Manitoba doctors being monitored for fentanyl prescriptions

The College of Physicians and Surgeons of Manitoba says it is tracking who is prescribing fentanyl as Winnipeg police are sounding alarms over the street drug's use.

Prescriptions for powerful painkiller tracked as Winnipeg police sound alarm over street use

The College of Physicians and Surgeons of Manitoba says it is tracking who is prescribing fentanyl as Winnipeg police are sounding alarms over the street drug's use. (CBC)

The College of Physicians and Surgeons of Manitoba is monitoring who is prescribing fentanyl and how often.

It comes after Winnipeg police and health officials sounded the alarm over the growing number of overdoses and deaths linked to the highly potent painkiller.

College registrar Dr. Anna Ziomek said it's part of the effort to address the growing concern about the powerful narcotic,  its use by recreational drug users and the role that doctors may play in that.
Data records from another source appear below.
/-- In a sound core a sequence that is not at rest is in flight, with cycles to come. -/
theorem exists_of_engineOk {c : Cpu} (ok : c.EngineOk) (notIdle : c.phase ≠ .idle) (notHalted : c.phase ≠ .halted) :
    ∃ F : Flight, F.Holds c ∧ isRest (F.cycles.drop c.micro) = true ∧
      (F = interrupt → c.latches.vector = Config.nmiVector ∨ c.latches.vector = Config.irqVector) := by
  obtain ⟨-, inInterrupt, inInstruction⟩ := ok
  have split : c.phase = .handlingInterrupt ∨ (c.phase = .fetching ∨ c.phase = .resolvingAddress ∨ c.phase = .executing) := by
    cases h : c.phase <;> simp_all
  obtain ph | ph := split
  · obtain ⟨low, high, vector⟩ := inInterrupt ph
    obtain ⟨k, micro⟩ : ∃ k, c.micro = k + 1 := Nat.exists_eq_add_one_of_ne_zero (by omega)
    refine ⟨interrupt, ph, ?_, fun _ => vector⟩
    rw [micro] at high ⊢
    exact isRest_drop (cycles := interruptCycles.tail) (by decide) (Nat.lt_of_succ_lt_succ high)
  · obtain ⟨low, high, last⟩ := inInstruction ph
    obtain ⟨k, micro⟩ : ∃ k, c.micro = k + 1 := Nat.exists_eq_add_one_of_ne_zero (by omega)
    cases entry : opcodeTable c.latches.opcode with
    | none => simp [Cpu.flightLength, Cpu.inFlight, entry] at high
    | some r =>
      have high : c.micro < (sequenceOf r).length := by simpa [Cpu.flightLength, Cpu.inFlight, entry] using high
      have cls : r.cls ≠ .halt := by
        intro halt
        have one : (sequenceOf r).length = 1 := by rw [sequenceOf, halt]; rfl
        omega
      obtain ⟨rest, cycles, ends, -⟩ := sequenceOf_eq_cons cls
      refine ⟨instruction r, ⟨entry, ph⟩, ?_, nofun⟩
      show isRest ((sequenceOf r).drop c.micro) = true
      rw [cycles, micro] at high ⊢
      exact isRest_drop ends (Nat.lt_of_succ_lt_succ high)

variable {F : Flight} {cy : Cycle}

/-- In the middle of a sequence, after one of its cycles and with more to come, the engine agrees with itself. -/
theorem engineOk_goOn {d : Cpu} (holds : F.Holds (d.goOn (F.phase cy))) (performed : F.cycles[d.micro]? = some cy)
    (more : isRest (F.cycles.drop (d.micro + 1)) = true)
    (vector : F = interrupt → d.latches.vector = Config.nmiVector ∨ d.latches.vector = Config.irqVector) :
    (d.goOn (F.phase cy)).EngineOk := by
  have inside := lt_length_of_isRest_drop more
  cases F with
  | interrupt => exact engineOk_of_inInterrupt rfl ⟨Nat.le_add_left 1 d.micro, inside, vector rfl⟩
  | instruction r =>
    obtain ⟨entry, ph⟩ := holds
    have flight : (d.goOn (phaseOf r.cls cy)).inFlight {} = some (r, sequenceOf r) := congrArg (Option.map _) entry
    have performed : (sequenceOf r)[d.micro]? = some cy := performed
    refine engineOk_of_inInstruction ph ⟨Nat.le_add_left 1 d.micro, ?_, ?_⟩
    · have inside : d.micro + 1 < (sequenceOf r).length := inside
      simpa [Cpu.flightLength, phase, flight] using inside
    · simp [Cpu.lastPhase, phase, flight, performed]

/-- A cycle leaves a sound core, whether it ends its sequence or not. -/
theorem cycle_sound {s : Sys Ram} (unused : s.cpu.flag .u = true) (live : s.cpu.invalid = none)
    (performed : F.cycles[s.cpu.micro]? = some cy)
    (vector : F = interrupt → s.cpu.latches.vector = Config.nmiVector ∨ s.cpu.latches.vector = Config.irqVector)
    (goes : (cy.perform {} ramBus F.mnemonic s).2 = false →
      F.Holds (F.cycle cy s).cpu ∧ isRest (F.cycles.drop (s.cpu.micro + 1)) = true) :
    (F.cycle cy s).cpu.Sound := by
  have keeps := perform_keepsEngine {} ramBus F.mnemonic cy s
  have bit := keeps.unused unused
  cases done : (cy.perform {} ramBus F.mnemonic s).2 with
  | true =>
    refine ⟨?_, ?_, (cycle_invalid F cy s).trans live⟩ <;> rw [cycle_of_done done]
    · cases F <;> exact bit
    · exact engineOk_of_atRest (.inl (finish_phase F _)) (by cases F <;> exact ⟨rfl, rfl⟩)
  | false =>
    obtain ⟨holds, more⟩ := goes done
    refine ⟨?_, ?_, (cycle_invalid F cy s).trans live⟩ <;> rw [cycle_of_not_done done] at *
    · exact bit
    · refine engineOk_goOn holds (by rw [keeps.micro, performed]) (by rw [keeps.micro, more]) fun i => ?_
      obtain same | irq := keeps.vector
      · rw [same]
        exact vector i
      · exact .inr irq

/-- A cycle keeps memory canonical: it reads, or it writes one byte. -/
theorem cycle_wf (F : Flight) (cy : Cycle) {s : Sys Ram} (wf : Memory.wf s.bus.mem = true) :
    Memory.wf (F.cycle cy s).bus.mem = true := by
  have bus : (F.cycle cy s).bus = (cy.perform {} ramBus F.mnemonic s).1.bus := by
    unfold cycle
    dsimp only
    split <;> rfl
  rw [bus]
  obtain ⟨a, read | ⟨v, write⟩⟩ := perform_access {} ramBus F.mnemonic cy s
  · rw [read]
    exact wf
  · rw [write]
    exact memWrite_wf wf a v

end Flight

/-! ## The first cycle of a sequence -/

theorem accept_unused (e : Event) (c : Cpu) : (c.accept e).flag .u = c.flag .u := by cases e <;> rfl
theorem accept_micro (e : Event) (c : Cpu) : (c.accept e).micro = c.micro := by cases e <;> rfl
theorem accept_invalid (e : Event) (c : Cpu) : (c.accept e).invalid = c.invalid := by cases e <;> rfl

/-- Every interrupt has one of the two vectors (R57, R233). -/
theorem accept_vector (e : Event) (c : Cpu) :
    (c.accept e).latches.vector = Config.nmiVector ∨ (c.accept e).latches.vector = Config.irqVector := by
  cases e with
  | nmi => exact .inl rfl
  | _ => exact .inr rfl

namespace Flight

/-- After its opcode fetch an instruction is in flight (R199). -/
theorem holds_fetchOpcode {s : Sys Ram} {r : Row} (entry : opcodeTable (memRead s.bus.mem s.cpu.pc) = some r) :
    (instruction r).Holds ((instruction r).cycle .fetchOpcode s).cpu := ⟨entry, .inl rfl⟩

theorem fetchOpcode_sound {s : Sys Ram} (unused : s.cpu.flag .u = true) (live : s.cpu.invalid = none) (micro : s.cpu.micro = 0)
    {r : Row} (entry : opcodeTable (memRead s.bus.mem s.cpu.pc) = some r) (cls : r.cls ≠ .halt) :
    ((instruction r).cycle .fetchOpcode s).cpu.Sound := by
  obtain ⟨rest, seq, ends, -⟩ := sequenceOf_eq_cons cls
  have seq : (instruction r).cycles = .fetchOpcode :: rest := seq
  refine cycle_sound unused live (by rw [micro, seq]; rfl) nofun fun _ => ⟨holds_fetchOpcode entry, ?_⟩
  rw [micro, seq]
  exact ends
"We are looking at prescribers of fentanyl. Who are the top 10 prescribers? We are looking at trends in prescribing, changes over time and if there are questions. Then these things can be reviewed. Action can be taken through complaints and investigations around the physician's prescribing practices," said Ziomek. 

But Ziomek said there is a distinction between fentanyl prescribed by doctors, which is in a liquid or patch form, and that which is found on the streets. Police said what they are finding on the street is powder and pill form, but the source of the drug is not always clear. 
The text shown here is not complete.